-- ==== Sys2Proof/Tests/Slice0.lean ====
section
/-! SUPPORT. Tests of the model on the vectors of `95_test_vectors.md`, named in each comment, the
WellFormed smoke test, and for every obligation with hypotheses a witness that meets them. -/

namespace Sys2Proof.Tests

open Sys2Proof.Machine

/-! ### Helpers -/

/-- One view of the state an outcome answers. -/
def after {α : Type} (o : Host.Outcome State Fault Refusal) (view : State → α) : Option α :=
  match o with
  | .next t => some (view t)
  | _ => none

/-- An `ACTIVE` state with `tail` pending, `LEN = len` and state vector `H`. -/
def activeWith (H : Vector Word 8) (len : BitVec 64) (tail : List Byte) : State :=
  { State.reset with lc := .active, alg := 0x01, h := H, len := len }.storePending tail

/-- A fresh instance that has absorbed `m`, for an `m` of fewer than 64 bytes. -/
def absorbedShort (m : List Byte) : State := activeWith sha256.IV (BitVec.ofNat 64 m.length) m

/-- A `FINALIZED` state that holds the digest of state vector `H`. -/
def finalizedWith (H : Vector Word 8) (len : BitVec 64) : State :=
  { State.reset with
    lc := .finalized
    alg := 0x01
    h := H
    len := len
    bufLen := 0
    digest := encodeDigest H }

/-- The bytes of `"abc"`. -/
def abc : List Byte := [0x61, 0x62, 0x63]

/-- The state vector after `"abc"` is finalized (V-S2, V-C1). -/
def abcH : Vector Word 8 :=
  #v[0xba7816bf, 0x8f01cfea, 0x414140de, 0x5dae2223, 0xb00361a3, 0x96177a9c, 0xb410ff61, 0xf20015ad]

/-- The digest of `"abc"` (V-S2). -/
def abcDigest : List Byte :=
  [0xba, 0x78, 0x16, 0xbf, 0x8f, 0x01, 0xcf, 0xea, 0x41, 0x41, 0x40, 0xde, 0x5d, 0xae, 0x22, 0x23,
   0xb0, 0x03, 0x61, 0xa3, 0x96, 0x17, 0x7a, 0x9c, 0xb4, 0x10, 0xff, 0x61, 0xf2, 0x00, 0x15, 0xad]

/-! ### WellFormed: the one check refuses -/

theorem test_wf_refuses_payload_of_2_pow_32 :
    (Instr.update (List.replicate (2 ^ 32) 0)).wf = false := by
  simp only [Instr.wf, List.length_replicate, Nat.lt_irrefl, decide_false]

/-! ### Decoding, words written out from R71, R74, R75, R79 -/

theorem test_decode_construct :
    decodeBytes [0b00000001, 0b00000001, 0, 0, 0, 0, 0, 0] = .ok (.construct 0x01, []) := by decide +kernel

theorem test_decode_update :
    decodeBytes [0b00000010, 0, 0, 0, 0, 0, 0, 0b00000011, 0x61, 0x62, 0x63] = .ok (.update abc, []) := by
  decide +kernel

theorem test_decode_finalize :
    decodeBytes [0b00000011, 0, 0, 0, 0, 0, 0, 0] = .ok (.finalize, []) := by decide +kernel

theorem test_decode_readDigest :
    decodeBytes [0b00000100, 0, 0, 0, 0, 0, 0, 0] = .ok (.readDigest, []) := by decide +kernel

/-- V-D5, V-D11, V-D13, V-D14. -/
theorem test_decode_illegal :
    decode 0x0101000000000005 [] = .illegal 0x01 ∧ decode 0x0300000000000001 [] = .illegal 0x03 ∧
      decode 0x0000000000000000 [] = .illegal 0x00 ∧ decode 0x0500000000000000 [] = .illegal 0x05 := by
  decide +kernel

/-- V-D9, V-D15: framing reads `NBYTES` of opcode `0x02` alone. -/
theorem test_payloadLen :
    payloadLen 0x02000000ffffffff = 4294967295 ∧ payloadLen 0xff00000000000010 = 0 := by decide +kernel

theorem test_decodeTableWord :
    decodeTableWord 64 0x0102000000000000 = some (.construct 0x02) ∧
      decodeTableWord 64 0x0200000000000002 = some (.update [0, 0]) ∧
      decodeTableWord 64 0x0300000000000000 = some .finalize ∧
      decodeTableWord 64 0x0400000000000000 = some .readDigest ∧
      decodeTableWord 64 0x0400000000000001 = none := by decide +kernel

/-! ### The compressor -/

/-- R107: the ends of the first, a middle and the last row of the printed table. -/
theorem test_K :
    sha256.K[0] = 0x428a2f98 ∧ sha256.K[7] = 0xab1c5ed5 ∧ sha256.K[8] = 0xd807aa98 ∧
      sha256.K[39] = 0x92722c85 ∧ sha256.K[56] = 0x748f82ee ∧ sha256.K[63] = 0xc67178f2 := by
  decide +kernel

/-- V-F5: the four sigma functions. -/
theorem test_sigmas :
    bigSigma0 0x12345678 = 0x66146474 ∧ bigSigma1 0x12345678 = 0x3561abda ∧
      smallSigma0 0x12345678 = 0xe7fce6ee ∧ smallSigma1 0x12345678 = 0xa1f78649 := by decide +kernel

/-- V-F11. -/
theorem test_ch_maj :
    chF 0x510e527f 0x9b05688c 0x1f83d9ab = 0x1f85c98c ∧
      majF 0x510e527f 0x9b05688c 0x1f83d9ab = 0x1b0758af := by decide +kernel

/-- V-C4: every addition wraps. -/
theorem test_compress_all_ones :
    compress (Vector.replicate 8 0xffffffff) (Vector.replicate 64 0xff) =
      #v[0x0598127a, 0xaf11706e, 0x77401fff, 0xd730c549, 0x0b84c867, 0xa98c6ca3, 0xd7f3c0f9, 0x06a78b79] := by
  decide +kernel

/-- The padded tails of V-Z1 (55 bytes) and V-Z2 (56 bytes). -/
theorem test_pad :
    pad (List.replicate 55 0x61) 55 =
        List.replicate 55 0x61 ++ [0x80] ++ [0, 0, 0, 0, 0, 0, 0x01, 0xb8] ∧
      pad (List.replicate 56 0x61) 56 =
        List.replicate 56 0x61 ++ [0x80] ++ List.replicate 63 0 ++ [0, 0, 0, 0, 0, 0, 0x01, 0xc0] := by
  decide +kernel

/-! ### The commands, one step each -/

/-- V-K1, on the channel: the word, the response, the state. -/
theorem test_step_construct_from_reset :
    after (step (State.reset.withFetchWord 64 0x0101000000000000))
        (fun t => (t.lc, t.alg, t.len, t.input, t.output)) =
      some (.active, 0x01, 0, [], [⟨0x01000000, []⟩]) := by decide +kernel

/-- V-K3: a failed CONSTRUCT keeps the instance. -/
theorem test_construct_unsupported_keeps_instance :
    after (exec (.construct 0x02) (absorbedShort abc)) (fun t => (t.lc, t.len, t.pending, t.output)) =
      some (.active, 3, abc, [⟨0x01000001, []⟩]) := by decide +kernel

/-- V-U4, the second UPDATE: one compression, one byte left. -/
theorem test_update_completes_a_block :
    after (exec (.update [0x61, 0x61]) (absorbedShort (List.replicate 63 0x61)))
        (fun t => (t.h, t.len, t.pending, t.output)) =
      some (#v[0xdf5bb81c, 0xe81e0626, 0xfb45a894, 0x4fd40f31,
               0xb25e6816, 0xd6d499c1, 0xab904929, 0x00635e66], 65, [0x61], [⟨0x02000000, []⟩]) := by
  decide +kernel

/-- V-U9. -/
theorem test_update_past_the_limit :
    after (exec (.update [0x02]) (activeWith sha256.IV 0x1fffffffffffffff (List.replicate 63 0)))
        (fun t => (t.lc, t.len, t.bufLen, t.output)) =
      some (.active, 0x1fffffffffffffff, 63, [⟨0x02000003, []⟩]) := by decide +kernel

/-- V-S2. -/
theorem test_finalize_abc :
    after (exec .finalize (absorbedShort abc)) (fun t => (t.lc, t.h, t.bufLen, t.len, t.output)) =
      some (.finalized, abcH, 0, 3, [⟨0x03000000, abcDigest⟩]) := by decide +kernel

/-- Program P4: two final blocks, the length field `ff ff ff ff ff ff ff f8` (V-Z7). -/
theorem test_finalize_at_the_limit :
    after (exec .finalize
        (activeWith sha256.IV 0x1fffffffffffffff (List.replicate 62 0x00 ++ [0x01]))) (fun t => t.h) =
      some #v[0x2e38050b, 0xab2814d1, 0xfcde20a7, 0x734449f6,
              0x6c7f7cce, 0x6b47ec0e, 0xa7995589, 0x926c10f7] := by decide +kernel

/-- V-R3. -/
theorem test_readDigest_after_abc :
    after (exec .readDigest (finalizedWith abcH 3)) (fun t => (t.lc, t.output)) =
      some (.finalized, [⟨0x04000000, abcDigest⟩]) := by decide +kernel

/-- V-R1, on the channel. -/
theorem test_step_readDigest_from_reset :
    after (step (State.reset.withFetchWord 64 0x0400000000000000)) (fun t => (t.lc, t.output)) =
      some (.unconstructed, [⟨0x04000002, []⟩]) := by decide +kernel

/-- V-U12: the payload of an illegal UPDATE is consumed and discarded. -/
theorem test_step_illegal_consumes_payload :
    after (step ((absorbedShort abc).withInput
        (sent [0x02, 0x01, 0, 0, 0, 0, 0, 0x02, 0x01, 0x02] ++ sent [0x03])))
        (fun t => (t.pending, t.input, t.output)) =
      some (abc, sent [0x03], [⟨0x02000004, []⟩]) := by decide +kernel

/-- R211: a reset inside the payload; what follows it starts a descriptor. -/
theorem test_reset_inside_payload :
    after (step ((absorbedShort abc).withInput
        (sent [0x02, 0, 0, 0, 0, 0, 0, 0x02, 0x01] ++ ChannelItem.reset :: sent [0x04])))
        (fun t => (t.lc, t.input, t.output)) = some (.unconstructed, sent [0x04], []) := by decide +kernel

/-- R84, R85. -/
theorem test_read_and_assemble :
    readLine "  HASH \"a\" ; one byte".toList = .line (.hash [0x61]) ∧
      readLine "; nothing".toList = .empty ∧ readLine "UPDATE hex:123".toList = .bad ∧
      assemble (.hash [0x61]) =
        some [1, 1, 0, 0, 0, 0, 0, 0, 2, 0, 0, 0, 0, 0, 0, 1, 0x61, 3, 0, 0, 0, 0, 0, 0, 0] := by
  decide +kernel

/-! ### Witnesses: the hypotheses of each obligation can be met -/

theorem absorbedShort_absorbed_abc : (absorbedShort abc).Absorbed abc :=
  ⟨rfl, rfl, by decide +kernel, by decide +kernel, by decide +kernel, by decide +kernel, by decide +kernel⟩

/-- An instance that has absorbed exactly one block. -/
def alignedState : State := activeWith (chain sha256.IV (List.replicate 64 0x61)) 64 []

theorem witness_AlignedInputStillGetsPaddingBlock :
    alignedState.Absorbed (List.replicate 64 0x61) ∧ (List.replicate 64 (0x61 : Byte)) ≠ [] ∧
      (List.replicate 64 (0x61 : Byte)).length % 64 = 0 :=
  ⟨⟨rfl, rfl, by decide +kernel, by decide +kernel, by decide +kernel, by decide +kernel, rfl⟩, by decide +kernel, by decide +kernel⟩

theorem witness_DecodeInvertsEncode :
    (Instr.construct 0xff).WellFormed ∧ (Instr.update []).WellFormed ∧
      (Instr.update (List.replicate (2 ^ 32 - 1) 0)).WellFormed ∧ Instr.finalize.WellFormed ∧
      Instr.readDigest.WellFormed :=
  ⟨rfl, rfl, by
    simp only [Instr.WellFormed, Instr.wf, List.length_replicate]; decide +kernel, rfl, rfl⟩

theorem witness_EncodeInvertsDecode :
    decodeBytes [0x02, 0, 0, 0, 0, 0, 0, 0x01, 0x61, 0x03] = .ok (.update [0x61], [0x03]) := by decide +kernel

theorem witness_IllegalDescriptorsExactly :
    decode 0x0500000000000000 [] = .illegal 0x05 ∧ decode 0xff00000000000010 [] = .illegal 0xff ∧
      decode 0x0100000000000001 [] = .illegal 0x01 := by decide +kernel

theorem witness_MatchMaskRowsAgreeWithDecode :
    ∃ r ∈ opcodeTable, r.covers 0x02000000ffffffff = true := ⟨_, List.mem_cons_of_mem _ List.mem_cons_self, by decide +kernel⟩

theorem witness_StepRunsDecodedCommand :
    (Instr.update abc).WellFormed ∧
      (sent [0x03]).head? ≠ some .resetBeforeResponse ∧
      (State.reset.withInput (sent (encode (.update abc)) ++ sent [0x03])).input =
        sent (encode (.update abc)) ++ sent [0x03] := by decide +kernel

/-- Four commands, one of them illegal. -/
def fourCommands : List (Descriptor × List Byte) :=
  [(0x0101000000000000, []), (0x0201000000000002, [0x01, 0x02]), (0x0200000000000003, abc),
   (0x0300000000000000, [])]

theorem witness_StepsRunCommandsInArrivalOrder :
    (∀ c ∈ fourCommands, c.2.length = payloadLen c.1) ∧
      (State.reset.withInput (sent (commandBytes fourCommands))).input =
        sent (commandBytes fourCommands) := ⟨by decide +kernel, rfl⟩

theorem witness_EveryCommandSendsOneResponse :
    ([0x01, 0x02] : List Byte).length = payloadLen 0x0201000000000002 ∧
      ([ChannelItem.reset]).head? ≠ some .resetBeforeResponse ∧
      (State.reset.withInput (sent (be64enc 0x0201000000000002 ++ [0x01, 0x02]) ++ [.reset])).input =
        sent (be64enc 0x0201000000000002 ++ [0x01, 0x02]) ++ [.reset] := by decide +kernel

theorem witness_ErrorsLeaveNoTrace :
    expectedStatus State.reset 0x0300000000000000 [] ≠ .ok ∧
      expectedStatus (absorbedShort abc) 0x0102000000000000 [] ≠ .ok ∧
      expectedStatus (activeWith sha256.IV 0x1fffffffffffffff []) 0x0200000000000001 [0x02] ≠ .ok ∧
      expectedStatus (absorbedShort abc) 0x0500000000000000 [] ≠ .ok := by decide +kernel

/-- One byte of a descriptor; a payload one byte short; a whole command whose response is cut off. -/
theorem witness_ResetAbandonsCommandInProgress :
    ((ChannelItem.reset = .reset ∨ ChannelItem.reset = .resetBeforeResponse) ∧ ProperPrefix [0x02]) ∧
      ((ChannelItem.resetBeforeResponse = .reset ∨
          ChannelItem.resetBeforeResponse = .resetBeforeResponse) ∧
        ProperPrefix [0x02, 0, 0, 0, 0, 0, 0, 0x02, 0x01]) ∧
      (ChannelItem.resetBeforeResponse = .resetBeforeResponse ∧
        ∃ (d : Descriptor) (p : List Byte), p.length = payloadLen d ∧
          ([0x03, 0, 0, 0, 0, 0, 0, 0] : List Byte) = be64enc d ++ p) :=
  ⟨⟨.inl rfl, .inl (by decide +kernel)⟩, ⟨.inr rfl, .inr (by decide +kernel)⟩,
    rfl, 0x0300000000000000, [], by decide +kernel, by decide +kernel⟩

theorem witness_IdleEngineHoldsItsState : State.reset.input = [] := rfl

theorem witness_StepStopsOnlyOnIncompleteCommand :
    ([0x02] : List Byte) ≠ [] ∧ (State.reset.withInput (sent [0x02])).input = sent [0x02] ∧
      ProperPrefix [0x02] := ⟨by decide +kernel, rfl, .inl (by decide +kernel)⟩

theorem witness_ResetLeavesUnconstructed : Instr.construct 0x02 ≠ .construct 0x01 := by decide +kernel

theorem witness_ConstructStartsInstance :
    (0x00 : Byte) ≠ 0x01 ∧ (0xff : Byte) ≠ 0x01 ∧ opcodeOf 0x0101000100000000 = 0x01 ∧
      rsvdOf 0x0101000100000000 ≠ 0 ∧ opcodeOf 0x0101000000000005 = 0x01 ∧
      nbytesOf 0x0101000000000005 ≠ 0 := by decide +kernel

/-- Also at the limit itself. -/
theorem witness_UpdateAbsorbsChunk :
    (absorbedShort abc).lc = .active ∧ (absorbedShort abc).len.toNat + abc.length ≤ 2 ^ 61 - 1 ∧
      (activeWith sha256.IV 0x1ffffffffffffffe []).lc = .active ∧
      (activeWith sha256.IV 0x1ffffffffffffffe []).len.toNat + ([0x01] : List Byte).length ≤
        2 ^ 61 - 1 := by decide +kernel

theorem witness_EmptyUpdateChangesNothing :
    (activeWith sha256.IV 0x1fffffffffffffff []).lc = .active ∧
      (activeWith sha256.IV 0x1fffffffffffffff []).len.toNat ≤ 2 ^ 61 - 1 := by decide +kernel

/-- Past the limit by one, with an empty chunk that still fits; and exactly at it. -/
theorem witness_UpdateFailsPastTheCounterLimit :
    (activeWith sha256.IV 0x1fffffffffffffff []).lc = .active ∧
      (activeWith sha256.IV 0x1fffffffffffffff []).len.toNat + ([0x02] : List Byte).length > 2 ^ 61 - 1 ∧
      (activeWith sha256.IV 0x1fffffffffffffff []).len.toNat + ([] : List Byte).length ≤ 2 ^ 61 - 1 ∧
      (activeWith sha256.IV 0x1ffffffffffffffe []).len.toNat + ([0x01] : List Byte).length =
        2 ^ 61 - 1 := by decide +kernel

theorem witness_UpdateNeedsActive :
    State.reset.lc ≠ .active ∧ (finalizedWith abcH 3).lc ≠ .active := by decide +kernel

theorem witness_PaddingFillsOneOrTwoBlocks :
    (List.replicate 63 (0x61 : Byte)).length < 64 ∧ ([] : List Byte).length < 64 ∧
      (List.replicate 55 (0x61 : Byte)).length < 64 ∧ (List.replicate 56 (0x61 : Byte)).length < 64 ∧
      2 ^ 61 - 1 ≤ 2 ^ 61 - 1 := by decide +kernel

/-- With the most bytes pending that fill one block, 55, and the least that fill two, 56 (R152). -/
theorem witness_FinalizeEmitsDigest :
    (absorbedShort abc).lc = .active ∧
      ((absorbedShort (List.replicate 55 0x61)).lc = .active ∧
        (absorbedShort (List.replicate 55 0x61)).bufLen.val = 55) ∧
      (absorbedShort (List.replicate 56 0x61)).lc = .active ∧
        (absorbedShort (List.replicate 56 0x61)).bufLen.val = 56 := by decide +kernel

theorem witness_FinalizeNeedsActive :
    State.reset.lc ≠ .active ∧ (finalizedWith abcH 3).lc ≠ .active := by decide +kernel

_ _ _

WHAT THIS TASK INVOLVES -
If a line of the data includes the word "decodeBytes", it counts; give how many lines do, as a bare number.

RESPONSE TO THIS TASK -
5